-- ==== Sys2Proof/Machine/FrameCodec.lean ====
section
/-! DEFINITION. The frame codec's commands (41_framecodec.md). -/

namespace Sys2Proof.Machine

open Sys2Proof.Config

/-! ### Building a frame -/

/-- The mask of the last payload byte: its low `W mod 8` bits, or all of it when the cursor is byte-aligned
(41_framecodec.md R152). -/
def paddingMask (w : Nat) : Byte := if w % 8 = 0 then BitVec.allOnes 8 else BitVec.ofNat 8 (2 ^ (w % 8) - 1)

/-- Payload byte `k` of a frame over the first `w` bits of `PB`, its padding bits 0 (41_framecodec.md R150, R152). -/
def payloadByte (s : State) (w k : Nat) : Byte :=
  if k + 1 = ceil8 w then pbByte s k &&& paddingMask w else pbByte s k

/-- Destination, byte count and payload: the frame without its checksum (30_encoding.md R100, 41_framecodec.md R151). -/
def frameBody (dest : Byte) (s : State) : List Byte :=
  let w := s.wcur.toNat
  dest :: BitVec.ofNat 8 (ceil8 w + s.params.frameOverhead) :: (List.range (ceil8 w)).map (payloadByte s w)

/-- The whole frame: the body and the checksum over all of it (41_framecodec.md R154). -/
def frameBytes (dest : Byte) (s : State) : List Byte :=
  frameBody dest s ++ [checksum s.params (frameBody dest s)]

/-- The 256 bytes of `TXF` that hold a frame: the frame, then 0 (41_framecodec.md R150, 10_state.md R27). -/
def txImage (frame : List Byte) : List Byte := (List.range 256).map fun k => frame.getD k 0

/-- FENC's body from its line `W <- reg[WCUR]`, which is also SCFG's `FRAME(dest)` (41_framecodec.md R150,
42_sensorconfig.md R180, R196). -/
def frameTo (dest : Byte) (s : State) : State :=
  let w := s.wcur.toNat
  let count := ceil8 w + s.params.frameOverhead
  if w < 8 then failEncode (.emptyPayload w) s
  else if count > 255 then failEncode (.frameTooLong count) s
  else
    { s with
      mem := Memory.writeBytes s.mem txfBase (txImage (frameBytes dest s))
      txlen := BitVec.ofNat 9 (ceil8 w + 3)
      txvalid := true }

/-- FENC dest (41_framecodec.md R150). -/
def execFenc (dest : Byte) (s : State) : Host.Outcome State Fault Refusal := .next (frameTo dest s)

/-! ### Checking a frame -/

/-- `[RXB[0], …, RXB[n−1]]`. -/
def rxBytes (s : State) (n : Nat) : List Byte := (List.range n).map (rxbByte s)

/-- FDEC: the raw length, then the checksum, then the byte count (41_framecodec.md R160, R161). -/
def execFdec (s : State) : Host.Outcome State Fault Refusal :=
  let l := s.rxlen.toNat
  if l < 4 ∨ l > 256 then .next (failDecode true l s)
  else if checksum s.params (rxBytes s (l - 1)) ≠ rxbByte s (l - 1) then .next (failDecode false l s)
  else if (rxbByte s 1).toNat ≠ (l - 3) + s.params.frameOverhead then .next (failDecode true l s)
  else
    .next { s with
      rxDest := rxbByte s 0
      rxCount := rxbByte s 1
      rxType := rxbByte s 2
      rxPlen := BitVec.ofNat 8 (l - 3)
      rxvalid := true }

end Sys2Proof.Machine
end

------------------------

The task: Return the listing in full, exactly.

Result of this exercise:
-- ==== Sys2Proof/Machine/FrameCodec.lean ====
section
/-! DEFINITION. The frame codec's commands (41_framecodec.md). -/

namespace Sys2Proof.Machine

open Sys2Proof.Config

/-! ### Building a frame -/

/-- The mask of the last payload byte: its low `W mod 8` bits, or all of it when the cursor is byte-aligned
(41_framecodec.md R152). -/
def paddingMask (w : Nat) : Byte := if w % 8 = 0 then BitVec.allOnes 8 else BitVec.ofNat 8 (2 ^ (w % 8) - 1)

/-- Payload byte `k` of a frame over the first `w` bits of `PB`, its padding bits 0 (41_framecodec.md R150, R152). -/
def payloadByte (s : State) (w k : Nat) : Byte :=
  if k + 1 = ceil8 w then pbByte s k &&& paddingMask w else pbByte s k

/-- Destination, byte count and payload: the frame without its checksum (30_encoding.md R100, 41_framecodec.md R151). -/
def frameBody (dest : Byte) (s : State) : List Byte :=
  let w := s.wcur.toNat
  dest :: BitVec.ofNat 8 (ceil8 w + s.params.frameOverhead) :: (List.range (ceil8 w)).map (payloadByte s w)

/-- The whole frame: the body and the checksum over all of it (41_framecodec.md R154). -/
def frameBytes (dest : Byte) (s : State) : List Byte :=
  frameBody dest s ++ [checksum s.params (frameBody dest s)]

/-- The 256 bytes of `TXF` that hold a frame: the frame, then 0 (41_framecodec.md R150, 10_state.md R27). -/
def txImage (frame : List Byte) : List Byte := (List.range 256).map fun k => frame.getD k 0

/-- FENC's body from its line `W <- reg[WCUR]`, which is also SCFG's `FRAME(dest)` (41_framecodec.md R150,
42_sensorconfig.md R180, R196). -/
def frameTo (dest : Byte) (s : State) : State :=
  let w := s.wcur.toNat
  let count := ceil8 w + s.params.frameOverhead
  if w < 8 then failEncode (.emptyPayload w) s
  else if count > 255 then failEncode (.frameTooLong count) s
  else
    { s with
      mem := Memory.writeBytes s.mem txfBase (txImage (frameBytes dest s))
      txlen := BitVec.ofNat 9 (ceil8 w + 3)
      txvalid := true }

/-- FENC dest (41_framecodec.md R150). -/
def execFenc (dest : Byte) (s : State) : Host.Outcome State Fault Refusal := .next (frameTo dest s)

/-! ### Checking a frame -/

/-- `[RXB[0], …, RXB[n−1]]`. -/
def rxBytes (s : State) (n : Nat) : List Byte := (List.range n).map (rxbByte s)

/-- FDEC: the raw length, then the checksum, then the byte count (41_framecodec.md R160, R161). -/
def execFdec (s : State) : Host.Outcome State Fault Refusal :=
  let l := s.rxlen.toNat
  if l < 4 ∨ l > 256 then .next (failDecode true l s)
  else if checksum s.params (rxBytes s (l - 1)) ≠ rxbByte s (l - 1) then .next (failDecode false l s)
  else if (rxbByte s 1).toNat ≠ (l - 3) + s.params.frameOverhead then .next (failDecode true l s)
  else
    .next { s with
      rxDest := rxbByte s 0
      rxCount := rxbByte s 1
      rxType := rxbByte s 2
      rxPlen := BitVec.ofNat 8 (l - 3)
      rxvalid := true }

end Sys2Proof.Machine
end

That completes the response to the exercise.